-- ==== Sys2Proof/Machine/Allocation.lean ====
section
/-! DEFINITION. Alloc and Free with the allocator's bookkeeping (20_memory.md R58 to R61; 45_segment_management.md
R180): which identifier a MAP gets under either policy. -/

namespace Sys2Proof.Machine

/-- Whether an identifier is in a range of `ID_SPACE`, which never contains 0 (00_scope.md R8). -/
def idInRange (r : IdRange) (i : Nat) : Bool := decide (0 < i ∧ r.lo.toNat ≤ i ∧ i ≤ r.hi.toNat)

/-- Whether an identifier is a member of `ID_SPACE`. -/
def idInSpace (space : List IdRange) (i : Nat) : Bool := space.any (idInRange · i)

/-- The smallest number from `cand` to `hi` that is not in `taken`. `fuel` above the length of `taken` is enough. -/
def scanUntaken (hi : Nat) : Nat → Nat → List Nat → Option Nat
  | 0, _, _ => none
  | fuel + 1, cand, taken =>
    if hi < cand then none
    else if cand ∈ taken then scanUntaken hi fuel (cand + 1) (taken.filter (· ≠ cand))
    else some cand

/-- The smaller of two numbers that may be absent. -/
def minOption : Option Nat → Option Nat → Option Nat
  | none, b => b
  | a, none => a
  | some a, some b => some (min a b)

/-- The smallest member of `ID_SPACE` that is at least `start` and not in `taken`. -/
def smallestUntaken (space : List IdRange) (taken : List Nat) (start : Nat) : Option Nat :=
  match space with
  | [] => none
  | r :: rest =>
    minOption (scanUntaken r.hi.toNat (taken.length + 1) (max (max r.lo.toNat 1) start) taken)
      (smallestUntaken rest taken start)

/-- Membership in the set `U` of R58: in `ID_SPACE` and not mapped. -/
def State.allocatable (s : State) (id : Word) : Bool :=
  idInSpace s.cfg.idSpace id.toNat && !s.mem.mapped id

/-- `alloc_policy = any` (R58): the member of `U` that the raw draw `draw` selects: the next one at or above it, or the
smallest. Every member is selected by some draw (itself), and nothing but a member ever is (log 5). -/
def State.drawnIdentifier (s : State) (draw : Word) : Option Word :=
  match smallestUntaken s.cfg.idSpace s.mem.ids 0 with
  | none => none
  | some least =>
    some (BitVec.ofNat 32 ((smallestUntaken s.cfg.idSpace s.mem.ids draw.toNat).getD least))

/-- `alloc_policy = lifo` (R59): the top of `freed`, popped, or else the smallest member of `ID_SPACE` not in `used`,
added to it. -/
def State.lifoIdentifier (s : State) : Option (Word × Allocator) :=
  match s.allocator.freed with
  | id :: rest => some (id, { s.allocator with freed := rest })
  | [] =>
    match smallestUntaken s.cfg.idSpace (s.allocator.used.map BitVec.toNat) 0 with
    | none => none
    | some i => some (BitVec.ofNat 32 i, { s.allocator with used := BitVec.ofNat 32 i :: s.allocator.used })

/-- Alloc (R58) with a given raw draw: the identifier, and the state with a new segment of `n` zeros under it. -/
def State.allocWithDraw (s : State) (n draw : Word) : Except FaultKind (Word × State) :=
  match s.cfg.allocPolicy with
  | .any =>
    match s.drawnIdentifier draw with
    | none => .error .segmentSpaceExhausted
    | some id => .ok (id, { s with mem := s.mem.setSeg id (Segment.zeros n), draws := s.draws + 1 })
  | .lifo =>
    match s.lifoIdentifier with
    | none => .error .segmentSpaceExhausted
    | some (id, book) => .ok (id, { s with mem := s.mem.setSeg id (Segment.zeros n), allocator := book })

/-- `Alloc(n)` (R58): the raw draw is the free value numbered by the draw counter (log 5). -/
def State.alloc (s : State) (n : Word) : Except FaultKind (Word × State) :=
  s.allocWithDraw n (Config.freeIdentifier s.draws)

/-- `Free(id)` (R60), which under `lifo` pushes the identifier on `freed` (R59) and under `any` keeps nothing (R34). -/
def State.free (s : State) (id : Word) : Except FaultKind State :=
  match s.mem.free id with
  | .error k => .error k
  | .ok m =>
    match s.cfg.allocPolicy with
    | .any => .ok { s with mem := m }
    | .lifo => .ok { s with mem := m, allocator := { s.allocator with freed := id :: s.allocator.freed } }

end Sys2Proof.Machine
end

******

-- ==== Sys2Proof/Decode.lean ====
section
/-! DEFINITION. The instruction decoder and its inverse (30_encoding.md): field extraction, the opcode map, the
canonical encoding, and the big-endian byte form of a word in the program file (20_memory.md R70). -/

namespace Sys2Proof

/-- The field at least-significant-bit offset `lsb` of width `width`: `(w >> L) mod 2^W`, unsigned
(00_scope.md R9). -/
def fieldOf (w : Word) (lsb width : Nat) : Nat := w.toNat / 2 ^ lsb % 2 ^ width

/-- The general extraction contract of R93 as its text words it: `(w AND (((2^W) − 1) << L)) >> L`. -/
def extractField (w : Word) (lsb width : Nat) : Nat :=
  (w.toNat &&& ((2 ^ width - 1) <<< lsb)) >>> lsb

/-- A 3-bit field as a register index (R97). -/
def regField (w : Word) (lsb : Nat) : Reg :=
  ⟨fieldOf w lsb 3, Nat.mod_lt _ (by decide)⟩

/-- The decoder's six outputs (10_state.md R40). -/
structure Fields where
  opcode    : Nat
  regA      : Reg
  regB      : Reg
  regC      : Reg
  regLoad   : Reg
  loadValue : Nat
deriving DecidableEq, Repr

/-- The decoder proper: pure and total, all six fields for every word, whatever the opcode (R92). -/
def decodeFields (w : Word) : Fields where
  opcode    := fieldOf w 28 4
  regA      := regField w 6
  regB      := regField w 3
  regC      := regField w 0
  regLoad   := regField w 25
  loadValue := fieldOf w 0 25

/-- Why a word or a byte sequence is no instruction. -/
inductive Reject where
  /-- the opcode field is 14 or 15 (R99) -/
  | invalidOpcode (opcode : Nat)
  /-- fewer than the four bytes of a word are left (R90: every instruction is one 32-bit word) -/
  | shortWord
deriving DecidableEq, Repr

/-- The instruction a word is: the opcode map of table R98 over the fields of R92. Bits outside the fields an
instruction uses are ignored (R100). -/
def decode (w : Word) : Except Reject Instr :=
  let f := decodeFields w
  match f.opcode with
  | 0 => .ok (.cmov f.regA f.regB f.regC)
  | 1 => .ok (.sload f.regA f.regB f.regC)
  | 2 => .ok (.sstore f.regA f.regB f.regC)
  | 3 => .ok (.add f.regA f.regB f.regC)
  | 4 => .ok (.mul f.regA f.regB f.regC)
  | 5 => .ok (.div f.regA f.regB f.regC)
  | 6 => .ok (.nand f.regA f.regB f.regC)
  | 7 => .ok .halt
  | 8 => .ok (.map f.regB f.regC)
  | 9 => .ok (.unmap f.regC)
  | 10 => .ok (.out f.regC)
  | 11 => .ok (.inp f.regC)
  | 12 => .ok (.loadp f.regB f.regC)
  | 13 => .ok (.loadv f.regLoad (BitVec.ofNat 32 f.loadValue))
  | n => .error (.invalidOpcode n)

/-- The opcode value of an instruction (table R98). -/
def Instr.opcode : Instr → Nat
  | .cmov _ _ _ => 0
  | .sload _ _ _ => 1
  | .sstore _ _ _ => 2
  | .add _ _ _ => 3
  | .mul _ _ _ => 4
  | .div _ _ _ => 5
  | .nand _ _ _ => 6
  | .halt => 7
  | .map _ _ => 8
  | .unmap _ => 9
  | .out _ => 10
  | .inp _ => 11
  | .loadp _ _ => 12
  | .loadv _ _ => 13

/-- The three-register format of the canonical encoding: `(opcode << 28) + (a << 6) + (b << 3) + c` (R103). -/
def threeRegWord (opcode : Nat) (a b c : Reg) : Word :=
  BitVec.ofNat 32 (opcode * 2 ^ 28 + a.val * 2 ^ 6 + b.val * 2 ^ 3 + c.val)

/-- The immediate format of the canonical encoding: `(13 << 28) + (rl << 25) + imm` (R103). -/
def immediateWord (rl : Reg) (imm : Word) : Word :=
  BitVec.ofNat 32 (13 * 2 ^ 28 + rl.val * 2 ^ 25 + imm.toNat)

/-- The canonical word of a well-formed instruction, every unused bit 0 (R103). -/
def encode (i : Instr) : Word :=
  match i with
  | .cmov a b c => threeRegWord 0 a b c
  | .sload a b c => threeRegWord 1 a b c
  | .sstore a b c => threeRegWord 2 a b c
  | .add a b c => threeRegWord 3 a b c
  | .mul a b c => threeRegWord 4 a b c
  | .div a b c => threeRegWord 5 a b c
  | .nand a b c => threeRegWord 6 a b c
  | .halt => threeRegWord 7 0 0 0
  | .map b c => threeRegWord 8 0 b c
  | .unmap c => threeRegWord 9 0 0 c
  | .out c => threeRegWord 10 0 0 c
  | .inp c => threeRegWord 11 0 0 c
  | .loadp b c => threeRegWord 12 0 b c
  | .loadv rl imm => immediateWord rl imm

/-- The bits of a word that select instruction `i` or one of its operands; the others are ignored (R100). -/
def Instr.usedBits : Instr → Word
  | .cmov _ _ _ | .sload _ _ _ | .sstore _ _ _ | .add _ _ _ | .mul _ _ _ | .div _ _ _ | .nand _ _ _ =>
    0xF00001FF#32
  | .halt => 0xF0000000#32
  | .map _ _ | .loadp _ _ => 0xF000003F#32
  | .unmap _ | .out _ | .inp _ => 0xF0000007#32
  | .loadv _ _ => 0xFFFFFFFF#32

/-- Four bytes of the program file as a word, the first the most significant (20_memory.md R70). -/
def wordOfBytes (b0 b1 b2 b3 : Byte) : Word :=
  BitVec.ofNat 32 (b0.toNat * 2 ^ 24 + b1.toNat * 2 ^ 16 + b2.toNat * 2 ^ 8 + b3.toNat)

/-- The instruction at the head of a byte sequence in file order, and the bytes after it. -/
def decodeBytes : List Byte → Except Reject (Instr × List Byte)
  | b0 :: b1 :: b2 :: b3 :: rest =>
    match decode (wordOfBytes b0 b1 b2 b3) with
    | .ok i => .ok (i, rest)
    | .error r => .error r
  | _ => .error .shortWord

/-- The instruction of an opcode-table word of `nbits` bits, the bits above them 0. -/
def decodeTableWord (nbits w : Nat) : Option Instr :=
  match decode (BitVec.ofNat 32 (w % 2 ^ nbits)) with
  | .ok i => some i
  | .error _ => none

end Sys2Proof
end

******

» What you have to do: Your answer should be a single number: the count of lines in the data that include the word "regB".

» Answer for the task: 11